Indubbiamente le banche europee hanno nella generalità dei casi messo in atto una strategia conservativa di intermediazione creditizia in una fase di ciclo economico recessivo.
Tale fenomeno ha riguardato la maggioranza dei paesi europei ma è divenuto particolarmente pericoloso sul piano economico per quei paesi (come l’Italia) che presentano un tessuto produttivo di piccole e medie imprese la cui necessità di credito è fortemente condizionata dalla fase recessiva e che hanno scarse alternative di finanziamento. Infatti le imprese di maggiori dimensioni hanno pur sempre un ricorso diretto al mercato finanziario, ad esempio tramite l’emissione di prestiti obbligazionari .
Tale scenario impone una riflessione circa il ruolo delle banche nell’economia, specie in presenza di una fase ciclica recessiva.
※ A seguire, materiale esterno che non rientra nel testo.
theorem witness_SetLineProfileAppliesOrStages : free.ready ∧ 32 ≤ (32#8).toNat ∧ 8 ≤ (8#8).toNat ∧ (free.line 31).hook.state.busy = false ∧
    (withLine (lineIn .offHook)).ready ∧ ((withLine (lineIn .offHook)).line 0).hook.state.busy = true ∧
    ((withLine (lineIn .offHook)).line 0).prof.number = 0 ∧ ((withLine (lineIn .offHook)).line 0).prof.number ≠ 7 :=
  ⟨free_ready, by decide, by decide, rfl, withLine_ready _, rfl, rfl, by decide⟩

theorem calling_ready : calling.ready := ⟨rfl, rfl, rfl⟩

/-- A line out of service; a calling line with a receiver; and a line with nothing held and no pending profile. -/
theorem witness_SetServiceTakesLinesOutAndIn : (withLine (lineIn .outOfService)).ready ∧ 32 ≤ (32#8).toNat ∧
    ((withLine (lineIn .outOfService)).line 0).hook.state = .outOfService ∧ calling.ready ∧ CallLaws calling ∧ PoolLaws calling ∧
    (calling.line 0).hook.state ≠ .outOfService ∧ (calling.line 31).hook.pendingProfile = false ∧
    (calling.line 31).pool.receiver = none ∧ (calling.line 31).pool.waiting = false :=
  ⟨withLine_ready _, by decide, rfl, calling_ready, calling_calls, calling_pool, by decide, rfl, rfl, rfl⟩

theorem witness_SetTimeslotMovesOnlyToFreeSlots : free.ready ∧ 32 ≤ (32#8).toNat ∧ 64 ≤ (64#8).toNat ∧ (free.line 31).pool.slot = 31 ∧
    (free.line 31).pool.slot ≠ 0 ∧ (∃ m, (free.line m).pool.slot = 0) ∧ (∀ m, (free.line m).pool.slot ≠ 63) ∧
    (free.line 31).pool.receiver = none ∧ calling.ready ∧ (∀ m, (calling.line m).pool.slot ≠ 63) ∧
    (calling.line 0).pool.receiver = some 0 ∧ calling.receiver 0 = some ⟨0, none, false, false, .quiet⟩ :=
  ⟨free_ready, by decide, by decide, rfl, by decide, ⟨0, rfl⟩, by decide, rfl, calling_ready, by decide, rfl, rfl⟩

theorem witness_MasksClassesAndToneParamsAreSet : free.ready ∧ 32 ≤ (32#8).toNat ∧ (List.replicate 18 0#8).length ≠ 19 ∧
    (List.replicate 19 2#8).length = 19 ∧ (∃ b ∈ List.replicate 19 2#8, 2 ≤ b.toNat) ∧
    ((List.replicate 19 0#8).set 16 1#8).getD 16 0#8 ≠ 0#8 ∧ ((List.replicate 19 0#8).set 12 1#8).getD 12 0#8 ≠ 0#8 ∧
    (∀ b ∈ List.replicate 19 0#8, b.toNat ≤ 1) ∧ (List.replicate 19 0#8).getD 16 0#8 = 0#8 ∧
    (List.replicate 19 0#8).getD 12 0#8 = 0#8 ∧ [0#8].length ≠ 7 ∧ [196#8, 8#8, 16#8, 12#8, 20#8, 3#8, 2#8].length = 7 :=
  ⟨free_ready, by decide, by decide, by decide, by decide, by decide, by decide, by decide, by decide, by decide, by decide, by decide⟩

theorem free_settings : SettingsLaws free := ⟨by decide, by decide, rfl⟩

theorem witness_SetScanDerivesTheMode : free.ready ∧ 3 ≤ (3#8).toNat ∧ SettingsLaws free ∧ LawEleven free ∧ FreeMeansNothingToSend free ∧
    free.battery.mode = .normal ∧ free.battery.state = .normal :=
  ⟨free_ready, by decide, free_settings, free_eleven, free_sendsNothing, rfl, rfl⟩

theorem witness_SetSweepReplacesTheSettings : free.ready ∧ 2 ≤ (2#8).toNat ∧ 32 ≤ (32#8).toNat ∧ (31#8).toNat < 32 ∧ 31#8 ≠ 0#8 ∧
    free.engine.sweepEnabled = true ∧
    ({ free with engine := { free.engine with sweepEnabled := false } } : State).ready ∧
    ¬ ({ free.engine with sweepEnabled := false } : Engine).sweeping ∧ free.engine.state ≠ .suspended ∧
    ¬ (testing .suspended none).engine.sweeping ∧ (testing .suspended none).engine.state = .suspended := by
  refine ⟨free_ready, by decide, by decide, by decide, by decide, rfl, ⟨rfl, rfl, rfl⟩, ?_, by decide, ?_, rfl⟩ <;>
    simp [Engine.sweeping, testing, free, State.reset, Engine.powerUp]

theorem witness_SettingsLawsAreKept : SettingsLaws { free with pending := [.setScan 3#32 1#8 0#8] } ∧
    ∃ t, step { free with pending := [.setScan 3#32 1#8 0#8] } = .next t := ⟨⟨by decide, by decide, rfl⟩, _, rfl⟩

theorem witness_OnlyConfigurationCommandsConfigure : configures (.collectOn 3#32 0#8) = false ∧
    ∃ t, exec (.collectOn 3#32 0#8) calling = .next t := ⟨rfl, _, rfl⟩

theorem witness_WorkingParametersFollowTheTable :
    WorkingFollowsTable { withLine { seizingFrom 3#32 with hook := { (seizingFrom 3#32).hook with pendingProfile := true } } with
      pending := [.setProfile 3#32 0#8 defaultFields] } ∧
    ∃ t, step { withLine { seizingFrom 3#32 with hook := { (seizingFrom 3#32).hook with pendingProfile := true } } with
      pending := [.setProfile 3#32 0#8 defaultFields] } = .next t := ⟨⟨by decide, by decide⟩, _, rfl⟩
Troppo spesso gli istituti di credito svolgono una funzione pro-ciclica abbondando nei finanziamenti quando i settori economici (imprese e famiglie) sono liquidi e invece adottando comportamenti fortemente cautelativi quando le condizioni del mercato si fanno più difficili e gli operatori hanno maggior bisogno di sostegno finanziario.
Come noto i grandi gruppi finanziari obbediscono principalmente ai dettami imposti dal mercato per cui la funzione istituzionale di volano dell’economia – canalizzare denaro dai settori economici in surplus a quelli in deficit di liquidità – è spesso soppiantata dalla operatività di pura finanza, dove il rapporto rendimento /rischio risulta più elevato e ciò aggrada gli azionisti.
Viene da chiedersi se non siamo in presenza di un effetto spiazzamento (crowding out effect) da parte delle maggiori istituzioni finanziarie e cosa si può fare per rimediare a tale pericolosa involuzione .
Tale effetto è generalmente conosciuto come una riduzione nei consumi e investimenti privati a causa di un aumento della spesa pubblica. In pratica lo stato con la sua attività nell’economia porta fuori mercato gli altri operatori privati.
Ma oggi tale concetto a mio avviso è estendibile anche ai gruppi finanziari che sono divenuti troppo grandi non solo per poter essere lasciati fallire (“too big to be let fail”) ma anche per poter agire senza controllo alcuno. Tali organismi hanno assunto una fisonomia “semipubblica” pur essendo di natura nettamente privatistica. In altri termini quando un player di vaste dimensioni come una banca si posiziona sul mercato e si aggiudica la disponibilità di un fattore produttivo scarso (nella fattispecie capitale finanziario) gli altri operatori che necessitano di tale fattore per la produzione subiscono un effetto spiazzamento più o meno importante. Questa perdita di accesso “avviene a margine” rendendo il fattore produttivo (denaro) più caro di quanto sia giustificato dalle condizioni di efficienza e potenzialità economica del grosso player.
I rischi di tenuta del sistema economico e finanziario europeo impongono pertanto un nuovo orientamento da parte degli operatori creditizi e di chi svolge la funzione di regolamentazione e di controllo.
La normativa sul grado di patrimonializzazione delle banche (sancita dalle varie Basilea II e III) ha il pregio di voler garantire una maggiore stabilità dei sistemi finanziari. Ma oggi occorre uno sforzo ulteriore per evitare che tale ricerca di stabilità patrimoniale in ultima analisi ingessi il sistema economico e diventi un alibi per le banche per non rischiare sul fronte del credito.
Non credo che la soluzione possa essere quella della nazionalizzazione delle banche certo è che la sostenibilità dell’economia finanziaria dipende dalla solidità dell’economia reale e le banche devono tornare a svolgere la funzione per la quale sono nate.